Sorry for the delay!
Christopher Baines <address@hidden> skribis:
> This is a port of the functionality in the Guix environment command to the
> guix system container command.
>
> This requires additional changes to the operating-system definitions used, in
> particular, networking related services may need removing if the host network
> is shared.
>
> * guix/scripts/system.scm (system-derivation-for-action): Add
> #:container-shared-network? argument.
> (perform-action): Add #:container-shared-network? argument.
> (show-help): Add "-N, --network" help information.

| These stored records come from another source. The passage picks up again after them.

-- ==== Sys2Proof/Machine/Gcm.lean ====
section
/-!
DEFINITION. AES-256-GCM (FIPS 197, SP 800-38D), which seals the packets of a ciphered port (R347). The substitution is
computed from the inverse in the field of 256 elements that defines it; a state is a list of 16 bytes, column after column.
-/
namespace Sys2Proof.Machine

/-! ## The field of 256 elements -/

def twice (b : Byte) : Byte := (b <<< 1) ^^^ (if b.getLsbD 7 then 0x1B else 0)
/-- The product, the second factor's bits from the top. -/
def fieldMul (a b : Byte) : Byte := (List.range 8).foldl (fun z i => twice z ^^^ (if b.getMsbD i then a else 0)) 0
/-- The inverse: the product of the squares of all orders. -/
def fieldInv (a : Byte) : Byte :=
  ((List.range 7).foldl (fun (p : Byte × Byte) _ => (fieldMul p.1 p.1, fieldMul p.2 (fieldMul p.1 p.1))) (a, 1)).2
def subByte (a : Byte) : Byte :=
  let x := fieldInv a
  x ^^^ x.rotateLeft 1 ^^^ x.rotateLeft 2 ^^^ x.rotateLeft 3 ^^^ x.rotateLeft 4 ^^^ 0x63

/-! ## The cipher -/

def xorBytes (a b : List Byte) : List Byte := List.zipWith (· ^^^ ·) a b
/-- The words of the key schedule from word `i` on, the newest first. -/
def growKey : Nat → Nat → Byte → List (List Byte) → List (List Byte)
  | 0, _, _, ws => ws
  | n + 1, i, rc, ws =>
    let w := ws.headD []
    let back := ws.getD 7 []
    if i % 8 = 0 then
      let t := ((w.drop 1 ++ w.take 1).map subByte).modifyHead (· ^^^ rc)
      growKey n (i + 1) (twice rc) (xorBytes back t :: ws)
    else growKey n (i + 1) rc (xorBytes back (if i % 8 = 4 then w.map subByte else w) :: ws)
/-- The 60 words of a 32-byte key's schedule as bytes. -/
def roundKeys (key : List Byte) : List Byte :=
  ((growKey 52 8 1 ((List.range 8).map (fun i => (key.drop (4 * i)).take 4)).reverse).reverse).flatten
/-- Substitution, and the rows turned by their number. -/
def turnRows (a : List Byte) : List Byte := (List.range 16).map (fun i => subByte (a.getD ((i + 4 * (i % 4)) % 16) 0))
/-- Each column times 3 x^3 + x^2 + x + 2. -/
def mixBytes (a : List Byte) : List Byte :=
  (List.range 16).map (fun i =>
    let c (k : Nat) : Byte := a.getD (i / 4 * 4 + (i + k) % 4) 0
    twice (c 0 ^^^ c 1) ^^^ c 1 ^^^ c 2 ^^^ c 3)
/-- The block cipher. -/
def aesBlock (keys block : List Byte) : List Byte :=
  let key (r : Nat) : List Byte := (keys.drop (16 * r)).take 16
  let a := (List.range 13).foldl (fun a r => xorBytes (mixBytes (turnRows a)) (key (r + 1))) (xorBytes block (key 0))
  xorBytes (turnRows a) (key 14)

/-! ## The mode -/

/-- The product of GCM's field, whose bits rise from the top. -/
def ghashMul (x y : BitVec 128) : BitVec 128 :=
  ((List.range 128).foldl (fun (p : BitVec 128 × BitVec 128) i =>
    (if x.getMsbD i then p.1 ^^^ p.2 else p.1, (p.2 >>> 1) ^^^ (if p.2.getLsbD 0 then 0xE1#128 <<< 120 else 0))) (0, y)).1
/-- Bytes filled up with zeros to whole blocks. -/
def padded (b : List Byte) : List Byte := b ++ List.replicate ((16 - b.length % 16) % 16) 0
/-- The hash of whole blocks. -/
def ghash (h : BitVec 128) : Nat → List Byte → BitVec 128 → BitVec 128
  | 0, _, y => y
  | n + 1, b, y => ghash h n (b.drop 16) (ghashMul (y ^^^ BitVec.ofNat 128 (beNat (b.take 16))) h)
/-- The key stream from counter 2 on. -/
def ctrMask (keys : List Byte) (nonce : BitVec 96) (n : Nat) : List Byte :=
  (List.range ((n + 15) / 16)).flatMap (fun i => aesBlock keys (beBytes 12 nonce.toNat ++ beBytes 4 (i + 2)))
/-- Data under the key stream: both ways. -/
def gcmCrypt (key : List Byte) (nonce : BitVec 96) (data : List Byte) : List Byte :=
  xorBytes data (ctrMask (roundKeys key) nonce data.length)
/-- The tag of a ciphertext and its associated data, 16 bytes. -/
def gcmTag (key : List Byte) (nonce : BitVec 96) (aad ct : List Byte) : List Byte :=
  let keys := roundKeys key
  let h := BitVec.ofNat 128 (beNat (aesBlock keys (List.replicate 16 0)))
  let b := padded aad ++ padded ct ++ beBytes 8 (8 * aad.length) ++ beBytes 8 (8 * ct.length)
  xorBytes (beBytes 16 (ghash h (b.length / 16) b 0).toNat) (aesBlock keys (beBytes 12 nonce.toNat ++ beBytes 4 1))

end Sys2Proof.Machine
end

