/-! ## `grq` (R198, R281) -/

/-- The order field of a port: 0 PAM2 to 3 PAM8; 0 for a port with no order in force (the model's choice; log entry 45). -/
def orderCode (k : Nat) : Nat := k - 1
/-- Hundredths of a dB a lane loses at `stages`, without the margin; the settling allowance in a haze. -/
def State.rxLoss (s : State) (n stages : Nat) (haze : Bool) : Int :=
  let l := s.lane n
  (l.loss + 25 * l.trim + 330 * stages + (if haze then 150 else 0) : Nat)
/-- PRE of a live lane. -/
def State.preOf (s : State) (n k stages : Nat) (haze : Bool) : Nat :=
  let x := reqDb (max 1 k) + s.rxLoss n stages haze
  let f := s.floorOf n
  match (List.range 10).find? (fun (j : Nat) => f != 0 && reaches f (x - 50 * (j : Int))) with
  | some j => 29 - 3 * j
  | none => 0
/-- POST of a port from its lowest PRE. -/
def postOf (pre : Nat) (oneErased : Bool) : Nat :=
  if 29 ≤ pre then (if oneErased then 40 else 136) else if 26 ≤ pre then (if oneErased then 24 else 96)
  else if 23 ≤ pre then (if oneErased then 12 else 56) else if 20 ≤ pre then (if oneErased then 0 else 16) else 0
/-- A lane word. A port with no live lane has no lowest PRE: the model takes 29. Read through a path whose port another path
has lit, HAZE and the split stages behind PRE are the reading path's, ORDER, POWER and F the lane's own: R281 does not say
(the model's choices; log entry 45). -/
def State.laneWord (s : State) (x : Path) (n : Nat) : B64 :=
  let q := n / 8
  if !x.ports.testBit q then 0 else
  let o := s.oport q
  let l := s.lane n
  let haze := x.st == 2 || x.st == 3
  let stages := stagesOf x x.fan
  let live := s.live (2 ^ q)
  let pre (m : Nat) : Nat := s.preOf m o.order stages haze
  let low := live.foldl (fun a m => min a (pre m)) 29
  let post := postOf low (live.length = 7 && !o.narrow)
  let bit (b : Bool) : Nat := if b then 1 else 0
  BitVec.ofNat 64 (orderCode o.order + 4 * bit haze + 8 * bit l.erased + 2 ^ 8 * (if l.erased then 0 else pre n) +
    2 ^ 16 * post + 2 ^ 24 * (if l.erased then 0 else l.set))
/-- The word `grq` reads of a path for a context. -/
def State.grqWord (s : State) (ctx p : Nat) (sel : B64) : B64 :=
  match s.path? p with
  | none => 0
  | some x =>
    if x.ctx != ctx then 0
    else if sel = 0 then
      BitVec.ofNat 64 (x.grant + 2 ^ 16 * s.minOf p x + 2 ^ 32 * s.ceilOf x + 2 ^ 48 * x.st + 2 ^ 51 * x.fan)
    else if sel = 1 then
      let quota := match s.ctx? ctx with | some c => c.quota | none => 0
      BitVec.ofNat 64 (quota + 2 ^ 16 * s.held ctx + 2 ^ 32 * s.well.free)
    else if 0x100 ≤ sel.toNat ∧ sel.toNat < 0x100 + 192 then s.laneWord x (sel.toNat - 0x100)
    else 0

> (%options): Add network option.
> (process-action): Call perform-action with #:container-shared-network?.
> * gnu/system/linux-container.scm (%network-configuration-files): New variable.
> (container-script): Add support for returning a container script that shares
> the host network.
> * gnu/system.scm (essential-services): Add #:container-shared-network?
> argument.
> (operating-system-services): Add #:container-shared-network? argument.
> (operating-system-etc-service): Add #:container-shared-network? argument,
> and support for ommiting some configuration if the network is shared.
> (operating-system-activation-script): Add #:container-shared-network?
> argument, and pass this through to the operating-system-services procedure.
> (operating-system-boot-script): Add #:container-shared-network? argument,
> and pass this through to the operating-system-services procedure.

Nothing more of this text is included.